Firstly, big thanks to everyone who's contributed to this list of movies. Its been immensely helpful to me!
Personally, I'm currently only interested in learning to speak Cantonese - I've invested zero time in learning to read, and thus have not learnt any characters. The problem for me is that subtitles are stored as image data rather than text so you cannot simply copy/paste the characters in order to get the romanisation/translation. Therefore, before any of these movies with Cantonese subtitles can be of any real use to me, I must first be able to romanise the subtitles. Fortunately I've found a method to deal with this, at least in the case of removable subtitles (burnt-in subtitles are probably also possible to process but I've not looked into this).
There is a piece of software available called
IdxSubOcr which uses OCR (optical character recognition) to process subtitles for a movie, outputting a .SRT format subtitle file which has all the characters stored as text which can then be manipulated with any text editing program. The accuracy of the conversion is not 100% but it is very high, and any mistakes made should be obvious when going over things. For those already familiar with the process of "ripping" subtitles back to text format, this software is similar to the software "SubRip" but has proper support for Chinese characters and is much easier to use.

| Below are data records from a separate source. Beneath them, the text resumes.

/-- STLO (R253). -/
def execStlo (tile : Fin 512) (g : Issue) (dst : Fin 32) (s : State) : Host.Outcome State Fault Refusal :=
  .next (s.issueCore tile g fun c => c.setS dst (c.id.stamp.extractLsb' 0 32) false)

/-- STHI (R253). -/
def execSthi (tile : Fin 512) (g : Issue) (dst : Fin 32) (s : State) : Host.Outcome State Fault Refusal :=
  .next (s.issueCore tile g fun c => c.setS dst (c.id.stamp.extractLsb' 32 32) false)

/-- STJOB (R253). -/
def execStjob (tile : Fin 512) (g : Issue) (dst : Fin 32) (s : State) : Host.Outcome State Fault Refusal :=
  .next (s.issueCore tile g fun c => c.setS dst (BitVec.ofNat 32 c.id.job) false)

/-- PSEL (R199, R253). -/
def execPsel (tile : Fin 512) (g : Issue) (a : Fin 32) (s : State) : Host.Outcome State Fault Refusal :=
  .next (s.issue tile g anyEnc fun c s =>
    let p := fld (c.s a) 11 0
    if c.noRoom p then .raise 8
    else .done { (c.setCount p ((c.count p).getD 0)) with prod := p } s)

/-- PGET (R253). -/
def execPget (tile : Fin 512) (g : Issue) (dst : Fin 32) (s : State) : Host.Outcome State Fault Refusal :=
  .next (s.issueCore tile g fun c => c.setS dst (BitVec.ofNat 32 c.prod) false)

/-- EGET (R253). -/
def execEget (tile : Fin 512) (g : Issue) (dst : Fin 32) (s : State) : Host.Outcome State Fault Refusal :=
  .next (s.issueCore tile g fun c => c.setS dst (BitVec.ofNat 32 ((c.count c.prod).getD 0)) false)

/-- IKLO (R253). -/
def execIklo (tile : Fin 512) (g : Issue) (dst : Fin 32) (d : Fin 16) (s : State) : Host.Outcome State Fault Refusal :=
  .next (s.issueCore tile g fun c => c.setS dst (((c.d d).last.getD 0).extractLsb' 32 32) false)

/-- IKHI (R253). -/
def execIkhi (tile : Fin 512) (g : Issue) (dst : Fin 32) (d : Fin 16) (s : State) : Host.Outcome State Fault Refusal :=
  .next (s.issueCore tile g fun c => c.setS dst (((c.d d).last.getD 0).extractLsb' 64 32) false)

/-- IKSEQ (R253). -/
def execIkseq (tile : Fin 512) (g : Issue) (dst : Fin 32) (d : Fin 16) (s : State) : Host.Outcome State Fault Refusal :=
  .next (s.issueCore tile g fun c => c.setS dst (((c.d d).last.getD 0).extractLsb' 0 32) false)

/-- BANK_ID (R223, R256). -/
def execBankId (tile : Fin 512) (g : Issue) (dst : Fin 32) (s : State) : Host.Outcome State Fault Refusal :=
  .next (s.issueCore tile g fun c =>
    c.setS dst (BitVec.ofNat 32 ((s.tile tile).half c.bank).digest) false)

/-- BANK_OLD (R223, R256). -/
def execBankOld (tile : Fin 512) (g : Issue) (dst : Fin 8) (s : State) : Host.Outcome State Fault Refusal :=
  .next (s.issueCore tile g fun c => c.setP dst c.old false)

end Sys2Proof.Machine
end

IdxSubOcr uses the Microsoft Office MODI framework for OCR, thus a prerequisite is to have Microsoft Office 2003/2007 installed, along with the Traditional Chinese language pack. Office 2010 is not supported as the MODI framework has been removed in this release. Once this prerequisite has been met, use of the software is simple. First you need to have the subtitles in "VobSub format" which consists of one .IDX and one .SUB file. Then you run IdxSubOcr and select the .IDX file. You then select the language you wish to process, specify the subtitle colour and then let the process begin. After processing has completed, you will be left with a .SRT subtitle file which corresponds to the original image format subtitles. From there you can use various tools to romanise/translate the text as you please.
Please note however that the interface of IdxSubOcr uses Chinese, there is no English translation but fortunately its rather trivial to operate and not much guesswork was required on my part to get it working correctly. If anybody else tries this out and needs some help, let me know. Maybe I'll put together a proper tutorial on this some day.
IdxSubOcr homepage: [
www.comicer.com]